Only the lines from the beginning of the data below through the line that contains "refine List.forall_mem_cons.2 ⟨⟨fun" should be repeated, exactly as written.

Data records section start

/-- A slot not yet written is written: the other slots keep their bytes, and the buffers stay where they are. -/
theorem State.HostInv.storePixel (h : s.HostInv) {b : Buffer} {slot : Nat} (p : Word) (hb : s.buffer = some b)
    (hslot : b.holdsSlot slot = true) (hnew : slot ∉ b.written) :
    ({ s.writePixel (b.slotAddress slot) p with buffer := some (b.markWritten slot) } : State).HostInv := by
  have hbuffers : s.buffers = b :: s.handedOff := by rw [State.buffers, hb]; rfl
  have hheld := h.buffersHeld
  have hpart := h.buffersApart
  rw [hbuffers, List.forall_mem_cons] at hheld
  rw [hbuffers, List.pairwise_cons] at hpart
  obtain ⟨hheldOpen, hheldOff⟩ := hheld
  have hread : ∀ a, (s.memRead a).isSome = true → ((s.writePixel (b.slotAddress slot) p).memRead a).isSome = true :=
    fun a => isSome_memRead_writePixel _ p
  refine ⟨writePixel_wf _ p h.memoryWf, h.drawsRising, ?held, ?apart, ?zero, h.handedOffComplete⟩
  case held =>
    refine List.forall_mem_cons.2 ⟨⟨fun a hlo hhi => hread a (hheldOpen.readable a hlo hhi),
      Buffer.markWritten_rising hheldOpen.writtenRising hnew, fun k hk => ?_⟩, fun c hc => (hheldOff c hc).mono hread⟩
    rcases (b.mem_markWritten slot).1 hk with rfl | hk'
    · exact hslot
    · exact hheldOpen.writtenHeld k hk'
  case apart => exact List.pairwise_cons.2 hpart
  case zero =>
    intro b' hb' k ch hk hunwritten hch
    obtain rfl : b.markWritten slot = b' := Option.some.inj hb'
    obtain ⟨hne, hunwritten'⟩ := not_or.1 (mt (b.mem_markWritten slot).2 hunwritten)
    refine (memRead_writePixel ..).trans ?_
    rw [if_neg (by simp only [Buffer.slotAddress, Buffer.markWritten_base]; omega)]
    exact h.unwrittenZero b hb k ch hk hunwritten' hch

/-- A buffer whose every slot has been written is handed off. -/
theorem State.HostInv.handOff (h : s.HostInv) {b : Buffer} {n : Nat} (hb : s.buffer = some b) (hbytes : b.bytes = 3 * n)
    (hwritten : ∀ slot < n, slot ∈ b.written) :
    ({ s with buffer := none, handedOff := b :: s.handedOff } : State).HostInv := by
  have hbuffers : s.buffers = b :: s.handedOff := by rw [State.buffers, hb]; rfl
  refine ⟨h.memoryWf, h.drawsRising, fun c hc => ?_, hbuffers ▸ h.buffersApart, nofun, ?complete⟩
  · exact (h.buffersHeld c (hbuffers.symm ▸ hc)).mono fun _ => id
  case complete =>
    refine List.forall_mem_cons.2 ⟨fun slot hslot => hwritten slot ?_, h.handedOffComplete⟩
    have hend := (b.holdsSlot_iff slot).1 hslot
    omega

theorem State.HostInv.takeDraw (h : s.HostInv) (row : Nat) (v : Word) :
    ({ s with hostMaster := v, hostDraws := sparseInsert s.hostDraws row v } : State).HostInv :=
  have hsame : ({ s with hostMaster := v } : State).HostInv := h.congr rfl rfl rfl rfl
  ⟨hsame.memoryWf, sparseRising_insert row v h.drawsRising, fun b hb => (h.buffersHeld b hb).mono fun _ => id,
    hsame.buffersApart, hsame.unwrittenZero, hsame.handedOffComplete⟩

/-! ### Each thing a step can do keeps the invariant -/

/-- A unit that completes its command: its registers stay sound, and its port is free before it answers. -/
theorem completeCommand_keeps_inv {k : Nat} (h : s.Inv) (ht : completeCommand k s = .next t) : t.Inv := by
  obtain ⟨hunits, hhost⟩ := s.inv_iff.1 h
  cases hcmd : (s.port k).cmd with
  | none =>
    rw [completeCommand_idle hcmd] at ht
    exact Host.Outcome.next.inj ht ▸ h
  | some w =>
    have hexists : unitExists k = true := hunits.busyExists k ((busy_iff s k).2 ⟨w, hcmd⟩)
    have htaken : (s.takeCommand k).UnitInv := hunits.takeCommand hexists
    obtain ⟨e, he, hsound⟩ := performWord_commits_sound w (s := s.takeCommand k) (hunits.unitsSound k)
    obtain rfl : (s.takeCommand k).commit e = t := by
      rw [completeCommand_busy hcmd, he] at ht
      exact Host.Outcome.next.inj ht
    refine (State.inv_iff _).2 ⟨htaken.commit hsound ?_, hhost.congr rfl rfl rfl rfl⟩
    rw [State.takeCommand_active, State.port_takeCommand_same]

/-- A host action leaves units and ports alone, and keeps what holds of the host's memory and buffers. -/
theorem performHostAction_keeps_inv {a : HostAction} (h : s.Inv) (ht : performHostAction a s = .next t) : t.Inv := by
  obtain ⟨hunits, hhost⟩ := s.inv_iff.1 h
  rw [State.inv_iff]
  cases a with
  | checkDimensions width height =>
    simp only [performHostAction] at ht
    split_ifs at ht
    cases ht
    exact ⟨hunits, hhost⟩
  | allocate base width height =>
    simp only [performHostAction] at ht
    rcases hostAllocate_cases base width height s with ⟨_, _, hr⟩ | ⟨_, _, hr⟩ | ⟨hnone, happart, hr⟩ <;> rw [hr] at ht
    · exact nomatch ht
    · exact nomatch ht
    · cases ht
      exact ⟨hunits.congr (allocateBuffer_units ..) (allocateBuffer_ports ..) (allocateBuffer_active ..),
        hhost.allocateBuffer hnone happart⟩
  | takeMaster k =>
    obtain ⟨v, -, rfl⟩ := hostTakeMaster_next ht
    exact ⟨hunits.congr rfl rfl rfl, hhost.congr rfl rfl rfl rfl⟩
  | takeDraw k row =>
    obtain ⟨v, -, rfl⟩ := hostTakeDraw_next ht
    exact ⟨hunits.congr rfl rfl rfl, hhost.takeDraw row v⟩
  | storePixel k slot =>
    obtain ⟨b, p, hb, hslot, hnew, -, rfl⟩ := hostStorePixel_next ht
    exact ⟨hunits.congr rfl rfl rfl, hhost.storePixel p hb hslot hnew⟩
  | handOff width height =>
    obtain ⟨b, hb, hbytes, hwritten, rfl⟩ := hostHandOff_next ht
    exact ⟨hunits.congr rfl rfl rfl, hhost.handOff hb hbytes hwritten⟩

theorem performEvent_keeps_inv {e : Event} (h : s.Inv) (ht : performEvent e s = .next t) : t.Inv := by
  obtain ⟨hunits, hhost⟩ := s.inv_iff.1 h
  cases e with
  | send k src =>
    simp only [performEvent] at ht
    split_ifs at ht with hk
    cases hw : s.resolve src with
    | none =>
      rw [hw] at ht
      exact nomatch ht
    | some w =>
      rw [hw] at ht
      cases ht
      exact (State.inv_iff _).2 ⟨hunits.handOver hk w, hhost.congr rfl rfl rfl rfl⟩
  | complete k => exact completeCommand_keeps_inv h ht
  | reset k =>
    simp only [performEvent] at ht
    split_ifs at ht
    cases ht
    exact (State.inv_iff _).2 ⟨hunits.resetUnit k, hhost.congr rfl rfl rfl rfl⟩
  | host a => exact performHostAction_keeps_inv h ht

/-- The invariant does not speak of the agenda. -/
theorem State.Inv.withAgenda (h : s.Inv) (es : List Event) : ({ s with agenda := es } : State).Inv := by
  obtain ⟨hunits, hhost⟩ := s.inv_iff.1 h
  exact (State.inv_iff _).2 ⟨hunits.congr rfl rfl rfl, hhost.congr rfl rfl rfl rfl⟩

Data records section end

- _Completed task_
/-- A slot not yet written is written: the other slots keep their bytes, and the buffers stay where they are. -/
theorem State.HostInv.storePixel (h : s.HostInv) {b : Buffer} {slot : Nat} (p : Word) (hb : s.buffer = some b)
    (hslot : b.holdsSlot slot = true) (hnew : slot ∉ b.written) :
    ({ s.writePixel (b.slotAddress slot) p with buffer := some (b.markWritten slot) } : State).HostInv := by
  have hbuffers : s.buffers = b :: s.handedOff := by rw [State.buffers, hb]; rfl
  have hheld := h.buffersHeld
  have hpart := h.buffersApart
  rw [hbuffers, List.forall_mem_cons] at hheld
  rw [hbuffers, List.pairwise_cons] at hpart
  obtain ⟨hheldOpen, hheldOff⟩ := hheld
  have hread : ∀ a, (s.memRead a).isSome = true → ((s.writePixel (b.slotAddress slot) p).memRead a).isSome = true :=
    fun a => isSome_memRead_writePixel _ p
  refine ⟨writePixel_wf _ p h.memoryWf, h.drawsRising, ?held, ?apart, ?zero, h.handedOffComplete⟩
  case held =>
    refine List.forall_mem_cons.2 ⟨⟨fun a hlo hhi => hread a (hheldOpen.readable a hlo hhi),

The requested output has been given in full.